FROGS_4 Cluster Filters

tutorial

tool

FROGS_4 Cluster Filters

Context

Once the clusters have been reconstructed, it is absolutely essential to filter these data. Most software do this internally without the user being aware of it, but in FROGS this is a user controlled step.
This step is done in the FROGS_4 Cluster Filters tool

What it does

This tool deletes clusters among conditions enter by user. If an cluster reply to at least 1 criteria, the cluster is deleted.

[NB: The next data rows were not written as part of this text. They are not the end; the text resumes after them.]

-- ==== Sys2Proof/Laws/Registers.lean ====
section
/-! SUPPORT. Reading registers after writing them; operand resolution depends on rG alone. -/

namespace Sys2Proof.Machine

theorem special_congr {s t : State} (h : t.specials = s.specials) (n : Fin 32) : special t n = special s n := by
  simp only [special, h]

@[simp] theorem special_setPc (s : State) (p : Octa) (n : Fin 32) : special (setPc s p) n = special s n := rfl
@[simp] theorem special_advance (s : State) (n : Fin 32) : special (advance s) n = special s n := rfl
@[simp] theorem special_drawn (s : State) (n : Fin 32) : special (drawn s) n = special s n := rfl
@[simp] theorem special_setReg (s : State) (k : Byte) (v : Octa) (n : Fin 32) :
    special (setReg s k v) n = special s n := special_congr (setReg_specials ..) n

@[simp] theorem special_setSpecial_same (s : State) (n : Fin 32) (v : Octa) : special (setSpecial s n v) n = v := by
  simp [special, setSpecial]

@[simp] theorem special_setSpecial_ne (s : State) {m n : Fin 32} (v : Octa) (h : m ≠ n) :
    special (setSpecial s n v) m = special s m := by
  have h' : n.val ≠ m.val := fun e => h (Fin.ext e.symm)
  simp [special, setSpecial, h']

theorem cellOf_congr {s t : State} (h : special t rG = special s rG) (k : Byte) : cellOf t k = cellOf s k := by
  simp only [cellOf, h]

theorem readRef_congr {s t : State} (hl : t.locals = s.locals) (hg : t.globals = s.globals) (r : RegRef) :
    readRef t r = readRef s r := by
  cases r <;> simp only [readRef, hl, hg]

theorem readRef_writeRef_same (s : State) (r : RegRef) (v : Octa) : readRef (writeRef s r v) r = v := by
  cases r <;> simp [readRef, writeRef]

theorem readRef_writeRef_ne (s : State) {r q : RegRef} (v : Octa) (h : q ≠ r) :
    readRef (writeRef s r v) q = readRef s q := by
  cases r with
  | loc k =>
    cases q with
    | loc j =>
      have : k.toNat ≠ j.toNat := fun e => h (by rw [BitVec.eq_of_toNat_eq e])
      simp [readRef, writeRef, this]
    | glob j => rfl
  | glob k =>
    cases q with
    | loc j => rfl
    | glob j =>
      have : k.val ≠ j.val := fun e => h (by rw [Fin.ext e])
      simp [readRef, writeRef, this]

@[simp] theorem readRef_setPc (s : State) (p : Octa) (r : RegRef) : readRef (setPc s p) r = readRef s r :=
  readRef_congr rfl rfl r
@[simp] theorem readRef_advance (s : State) (r : RegRef) : readRef (advance s) r = readRef s r :=
  readRef_congr rfl rfl r
@[simp] theorem readRef_drawn (s : State) (r : RegRef) : readRef (drawn s) r = readRef s r :=
  readRef_congr rfl rfl r
@[simp] theorem readRef_setSpecial (s : State) (n : Fin 32) (v : Octa) (r : RegRef) :
    readRef (setSpecial s n v) r = readRef s r := readRef_congr rfl rfl r

@[simp] theorem cellOf_advance (s : State) (k : Byte) : cellOf (advance s) k = cellOf s k := rfl
@[simp] theorem cellOf_setPc (s : State) (p : Octa) (k : Byte) : cellOf (setPc s p) k = cellOf s k := rfl
@[simp] theorem cellOf_drawn (s : State) (k : Byte) : cellOf (drawn s) k = cellOf s k := rfl
@[simp] theorem cellOf_setReg (s : State) (j : Byte) (v : Octa) (k : Byte) : cellOf (setReg s j v) k = cellOf s k :=
  cellOf_congr (special_setReg ..) k
theorem cellOf_setSpecial (s : State) {n : Fin 32} (v : Octa) (h : n ≠ rG) (k : Byte) :
    cellOf (setSpecial s n v) k = cellOf s k :=
  cellOf_congr (special_setSpecial_ne s v h.symm) k

@[simp] theorem reg_advance (s : State) (k : Byte) : reg (advance s) k = reg s k := rfl
@[simp] theorem reg_setPc (s : State) (p : Octa) (k : Byte) : reg (setPc s p) k = reg s k := rfl
@[simp] theorem reg_drawn (s : State) (k : Byte) : reg (drawn s) k = reg s k := rfl

@[simp] theorem reg_setReg_same (s : State) (k : Byte) (v : Octa) : reg (setReg s k v) k = v := by
  rw [reg, cellOf_setReg, setReg, readRef_writeRef_same]

theorem readRef_setReg_ne (s : State) {k : Byte} {r : RegRef} (v : Octa) (h : r ≠ cellOf s k) :
    readRef (setReg s k v) r = readRef s r :=
  readRef_writeRef_ne s v h

end Sys2Proof.Machine
end

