-- ==== Sys2Proof/Tests/Slice0.lean ====
section
/-! SUPPORT. Tests: the checks of WellFormed, words of the spec decoded, one step each of examples of the spec (the
expected values are the spec's), and for every statement with hypotheses states and operands that meet them. -/

set_option Elab.async false

namespace Sys2Proof.Tests

open Sys2Proof Sys2Proof.Machine

/-! ## States and outcomes -/

/-- The launch state with these registers and special registers set. -/
def start (regs : List (Byte × Octa)) (specials : List (Fin 32 × Octa) := []) : State :=
  regs.foldl (fun s p => setReg s p.1 p.2) (specials.foldl (fun s p => setSpecial s p.1 p.2) State.reset)

/-- The state after one step with the word w at pc, if there is one. -/
def run (w : Nat) (s : State) : Option State :=
  match step (s.withFetchWord 32 w) with
  | .next t => some t
  | _ => none

/-- x[1] after one step that goes on at pc + 4. -/
def x1 (w : Nat) (s : State) : Option Octa :=
  match run w s with
  | some t => if t.pc = s.pc + 4 then some (reg t 1) else none
  | none => none

/-- The fault of one step with the word w at pc. -/
def faultOf (w : Nat) (s : State) : Option Fault :=
  match step (s.withFetchWord 32 w) with
  | .fault f => some f
  | _ => none

/-- The unmodelled point of one step with the word w at pc. -/
def refusalOf (w : Nat) (s : State) : Option Refusal :=
  match step (s.withFetchWord 32 w) with
  | .refused r => some r
  | _ => none

/-- The launch state with the eight bytes of v at 0x2000. -/
def withOcta (s : State) (v : Nat) : State :=
  { s with memory := Memory.writeNat s.memory 0x2000 8 v }

/-! ## Well-formedness: each check refuses an ill-formed term -/

theorem test_wellFormed_accepts :
    [Instr.trap 0 255 0, .fix 1 0 2, .get 1 0 31, .put 7 0 1, .put 19 0 1, .put 31 0 255, .add 1 2 3].map WellFormed =
      [true, true, true, true, true, true, true] := by decide

theorem test_wellFormed_refuses_trap_x : WellFormed (.trap 1 5 0) = false := by decide

theorem test_wellFormed_refuses_trap_z : WellFormed (.trap 0 5 1) = false := by decide

theorem test_wellFormed_refuses_y_of_formats_4_and_5 :
    [Instr.fix 1 3 2, .fixu 1 3 2, .flot 1 3 2, .floti 1 3 2, .flotu 1 3 2, .flotui 1 3 2, .sflot 1 3 2, .sfloti 1 3 2,
      .sflotu 1 3 2, .sflotui 1 3 2, .fsqrt 1 3 2, .fint 1 3 2].all (fun i => !WellFormed i) = true := by decide

theorem test_wellFormed_refuses_get_y : WellFormed (.get 1 1 5) = false := by decide

theorem test_wellFormed_refuses_get_number : WellFormed (.get 1 0 32) = false := by decide

theorem test_wellFormed_refuses_put_y : WellFormed (.put 5 1 2) = false := by decide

This tool filters the clusters inside an abundance table according to:

The cluster prevalence: The number of times the cluster is present in the environment, i.e. the number of samples where the cluster must be present.
cluster size: An cluster that is not large enough for a given proportion or count will be removed.
Biggest cluster: Only the X biggest are conserved.
Contaminant:
- from the list of proposition, if cluster sequence matches with phiX (a control added in Illumina sequencing technologies), chloroplastic/mitochondrial 16S of A. Thaliana
- or your own contaminant sequence (a fasta file containing a list of contaminant of your choice).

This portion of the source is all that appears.